I think this is sort of-kind of a proof but not really. I'm really uncomfortable about the simplification I made and, intuitively, it makes sense but I'm not sure if this is rigorous at all.
Essentially, I feel like there's probably more to this that I'm not really seeing and I hope someone can tell me if I'm right to feel that way about the argument above.

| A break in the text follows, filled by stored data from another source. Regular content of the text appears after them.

/-- The status of a level whose members have completed (17 R415). -/
def levelStatus (cancelled err : Bool) (members : List Status) : Status :=
  if cancelled then .cancelled
  else if err || members.any (fun m => m != Status.complete) then .error
  else .complete

/-- A launch that completes without issuing (17 R413, R417): cancelled, or skipped after a predecessor. -/
def unissuedStatus (s : State) (l : Launch) : Option Status :=
  if l.issued then none
  else if l.cancelled then some .cancelled
  else match findJob s l.world l.job with
    | none => none
    | some j =>
      let failed := l.deps.any fun d => match j.launchNo d with
        | some x => x.done.isSome && x.done != some Status.complete
        | none => false
      if failed then some .skipped else none

/-- The first of a list for which a function answers. -/
def firstOf {α β : Type} (f : α → Option β) : List α → Option β
  | [] => none
  | a :: rest => match f a with
    | some b => some b
    | none => firstOf f rest

/-- No more launches come: the graph's GRAPH_END launch has been accepted, or it is cancelled and its phase or job has ended
(17 R414, R417). -/
def Job.graphEnded (j : Job) (g : GraphRec) : Bool :=
  g.ended || (g.cancelled && (j.ended || j.phases.any fun p => p.num == g.phase && p.ended))

/-- A graph that completes now (17 R414). -/
def graphReady (s : State) (j : Job) (g : GraphRec) : Bool :=
  g.done.isNone && j.graphEnded g
    && !s.hub.launches.any fun l => l.world == j.world && l.job == j.num && l.phase == g.phase && l.graph == g.num

/-- The statuses of a graph's launches. -/
def Job.graphMembers (j : Job) (g : GraphRec) : List Status :=
  j.nums.filterMap fun x => if x.phase = g.phase ∧ x.graph = g.num then x.done else none

/-- A record of a level. -/
def levelRecord (kind : Nat) (j : Job) (st : Status) : JRec :=
  { JRec.blank with kind := kind, status := statusCode st, world := j.world, job := j.num }

/-- A graph completes. -/
def finishGraph (s : State) (j : Job) (g : GraphRec) : State :=
  let st := levelStatus g.cancelled false (j.graphMembers g)
  (journal s { levelRecord 5 j st with graph := g.num, phase := g.phase }).onJob j.world j.num fun j =>
    { j with graphs := j.graphs.map fun x => if x.phase = g.phase ∧ x.num = g.num then { x with done := some st } else x }

/-- A phase that completes now (17 R414): its PHASE_END has been accepted, or it is cancelled and its job has ended (17
R417). -/
def phaseReady (j : Job) (p : PhaseRec) : Bool :=
  p.done.isNone && (p.ended || (p.cancelled && j.ended)) && j.graphs.all fun g => g.phase != p.num || g.done.isSome

/-- A phase completes. -/
def finishPhase (s : State) (j : Job) (p : PhaseRec) : State :=
  let members := j.graphs.filterMap fun g => if g.phase = p.num then g.done else none
  let st := levelStatus p.cancelled false members
  let seq := s.hub.jHead
  let s1 := journal s { levelRecord 6 j st with phase := p.num, flag := p.flag }
  let s2 := s1.onJob j.world j.num fun j =>
    { j with phases := j.phases.map fun x => if x.num = p.num then { x with done := some st } else x }
  writeFlag s2 (0, p.num) j.world j.num 0 p.flag (flagValue st seq) false

/-- A job that completes now (17 R414). -/
def jobReady (s : State) (j : Job) : Bool :=
  j.ended && j.phases.all (fun p => p.done.isSome)
    && !s.hub.launches.any (fun l => l.world == j.world && l.job == j.num)
    && s.flight.all fun f => !(f.origin.world == j.world && f.origin.job == j.num) || f.applied || (match f.kind with
      | .red _ => false
      | _ => true)

/-- A job completes, and its entries are free; no later packet enters it (17 R411). -/
def finishJob (s : State) (j : Job) : State :=
  let st := levelStatus j.cancelled j.err (j.phases.filterMap (·.done))
  let seq := s.hub.jHead
  let s1 := journal s { levelRecord 7 j st with flag := j.flag }
  let s2 := s1.onHub fun h =>
    { h with jobs := h.jobs.filter fun x => !(x.world == j.world && x.num == j.num), closed := h.closed ++ [j] }
  writeFlag s2 (0, 0) j.world j.num 0 j.flag (flagValue st seq) true

/-- One level that completes now, without a unit: a launch that does not issue, a graph, a phase or a job. -/
def settleOne (s : State) : Option State :=
  if !journalOpen s then none
  else match firstOf (fun l => (unissuedStatus s l).map fun st => finishLaunch s l st) s.hub.launches with
    | some t => some t
    | none => firstOf (fun j =>
        match j.graphs.find? (graphReady s j) with
        | some g => some (finishGraph s j g)
        | none => match j.phases.find? (phaseReady j) with
          | some p => some (finishPhase s j p)
          | none => if jobReady s j then some (finishJob s j) else none) s.hub.jobs

/-- Levels complete as long as one can. -/
def settleFuel : Nat → State → State
  | 0, s => s
  | n + 1, s => match settleOne s with
    | some t => settleFuel n t
    | none => s

/-- Every level that completes now. -/
def settle (s : State) : State :=
  settleFuel (s.hub.launches.length + s.hub.jobs.foldl (fun n j => n + 1 + j.graphs.length + j.phases.length) 0) s

/-! ### PACKET_ACCEPT (17 R411) -/

/-- A refused packet: its record, and the flag of a refused LAUNCH, in the world that the packet's WORLD names, unless the flag is what was refused
(17 R411, R416). -/
def refusePacket (s : State) (w q index : Nat) (p : Packet) (reason : Nat) : State :=
  let seq := s.hub.jHead
  let r := { JRec.blank with kind := 2, world := w, queue := q, reason := reason, launch := p.launch, job := p.job,
                             graph := p.graph, phase := p.phase, index := index }
  let s1 := journal s r
  if p.isLaunch && reason != 8 && p.flag % 8 == 0 then
    writeFlag s1 (p.graph, p.phase) (p.world % 16) p.job p.launch p.flag (flagValue .refused seq) false
  else s1

/-- PACKET_ACCEPT (17 R411, R412): the packet at a queue's head is read, checked, journaled and entered or refused. -/
def execPacketAccept (w q : Nat) (s : State) : Answer :=
  let x := s.dq w q
  if !x.en || x.pause || x.rptr == x.wptr || !journalOpen s then .next s
  else
    let p := packetAt s x x.rptr
    let x1 := { x with rptr := (x.rptr + 1) % 2 ^ 32, full := false, records := mapErase x.rptr x.records }
    let reason := refusal s w x p
    if reason ≠ 0 then .next (settle (refusePacket (s.setDq w q x1) w q x.rptr p reason))
    else if !tableRoom s w p then .next (s.setDq w q { x with full := true })
    else
      let r := { JRec.blank with kind := 1, world := w, queue := q, launch := p.launch, job := p.job, graph := p.graph,
                                 phase := p.phase, index := x.rptr }
      .next (settle (applyPacket (journal (s.setDq w q x1) r) q (mapGet? x.rptr x.records) p))

/-! ### LAUNCH_ISSUE (17 R413; 13 R363 to R368) -/

/-- The fields of a launch record's 256 bytes (13 R363). -/
def recordOf (bs : List Byte) : LaunchRec :=
  let f (o n : Nat) : Nat := natOfBytes ((bs.drop o).take n)
  { textBase := word (f 0 8), textLimit := word (f 8 8), variants := (upFrom 0 4).map fun n => word (f (0x10 + 8 * n) 8),
    argPtr := word (f 0x30 8), gotBase := word (f 0x38 8), schedPtr := word (f 0x40 8), stackBase := word (f 0x48 8),
    spillBase := word (f 0x50 8), initPtr := word (f 0x58 8), wbind := word (f 0x60 8), stackSize := f 0x68 4,
    spillSize := f 0x6C 4, ttCount := f 0x70 2, binTimer := BitVec.ofNat 16 (f 0x72 2), seed := BitVec.ofNat 16 (f 0x74 2),
    qbMask := BitVec.ofNat 16 (f 0x76 2), qbDir := BitVec.ofNat 16 (f 0x78 2), wgThreads := f 0x7A 2,
    scratch := f 0x7C 1, mergeThr := f 0x7D 1, split := f 0x7E 1, replaySafe := bit (f 0x7F 1) 0,
    priv := bit (f 0x7F 1) 1, slots := (upFrom 0 8).map fun n => BitVec.ofNat 128 (f (0x80 + 16 * n) 16) }

/-- A variant that is used is as 13 R364 states. -/
def variantOk (r : LaunchRec) (v : Word) : Bool :=
  let n := v.toNat
  bits n 32 8 == 0
    || (bits n 41 23 == 0 && (variantKind n).isSome && n % 4 == 0
        && decide (n % 2 ^ 32 < r.textLimit.toNat - r.textBase.toNat))

/-- The checks of 13 R367 that need only the record; `flags` is the byte at 0x7F. -/
def recordOk (r : LaunchRec) (flags : Nat) : Bool :=
  decide (flags < 4) && r.textBase.toNat % 4096 == 0 && r.textLimit.toNat % 4 == 0 && decide (r.textBase < r.textLimit)
    && r.variants.all (variantOk r) && decide (r.ttCount ≤ 4096) && decide (r.split < 7) && decide (r.mergeThr ≤ 16)
    && r.scratch != 0 && decide (4096 * r.scratch ≤ scratchOf r.split) && r.stackSize % 128 == 0
    && r.spillSize % 128 == 0 && decide (1 ≤ r.wgThreads) && decide (r.wgThreads ≤ 1024) && r.slots.all slotAllowed

/-- The checks of 13 R367 that need the packet: the variant selected, the world, the grid, and an array stack. -/
def recordFits (r : LaunchRec) (l : Launch) : Bool :=
  let v := r.variant l.code
  let stack := r.stackBase.toNat
  (match variantKind v with
    | none => false
    | some .array => stack == 0 || (stack % 16 == 0 && (apertureOff stack).isSome)
    | some .lane => true)
    && (!r.priv || l.world == 0)
    && (r.qbMask == 0 || (match variantKind v with
        | some .lane => l.grid * r.warps == 1
        | _ => l.grid == 1))

/-- The record read for a launch; none where RECORD refuses it (17 R413): what stood there when its packet was submitted (13
R368). -/
def readRecord (s : State) (l : Launch) : Option (List Byte) :=
  match recordAt s l.world l.recordVa with
  | none => none
  | some a => some (match l.recordWas with
    | some x => if x.1 = a then x.2 else peek s a 256
    | none => peek s a 256)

If you want to write a proof following the same line as the argument above, then you are welcome to but please put it in spoilers and give hints for me to fix my argument above instead.
Edit:
I'm going to try showing that for any $x \in \mathbb{R}$ and any $r \in \mathbb{Q}$, it is the case that:
$$(a^x)^r = a^{xr}$$
where $a > 0$. Since $r \in \mathbb{Q}$, it follows that $r = \frac{p}{q}$, where both $p$ and $q$ are integers and $q > 0$. With that in mind:
$$(a^x)^r = (a^x)^{\frac{p}{q}} = [(a^x)^p]^{\frac{1}{q}}$$
$$(a^x)^r = [a^{px}]^{\frac{1}{q}}$$
That holds because $(a^x)^n = a^{nx}$ for any integer $n$> This can be easily shown using induction from the fact that $a^{x_1+x_2} = a^{x_1} \cdot a^{x_2}$ for any real numbers $x_1$ and $x_2$.
$$(a^x)^r = [a^{\frac{pxq}{q}}]^{\frac{1}{q}} = [a^{\frac{px}{q}}]^{\frac{q}{q}} = a^{\frac{px}{q}} = a^{rx}$$
So, with this, we have:
$$(a^{x_1})^{x_2} = \lim_{n \to \infty} (a^{x_1})^{s_n} = \lim_{n \to \infty} a^{x_1s_n} = a^{x_1x_2}$$
since $x_1s_n$ converges to $x_1x_2$ as $n \to \infty$. This proves the desired result.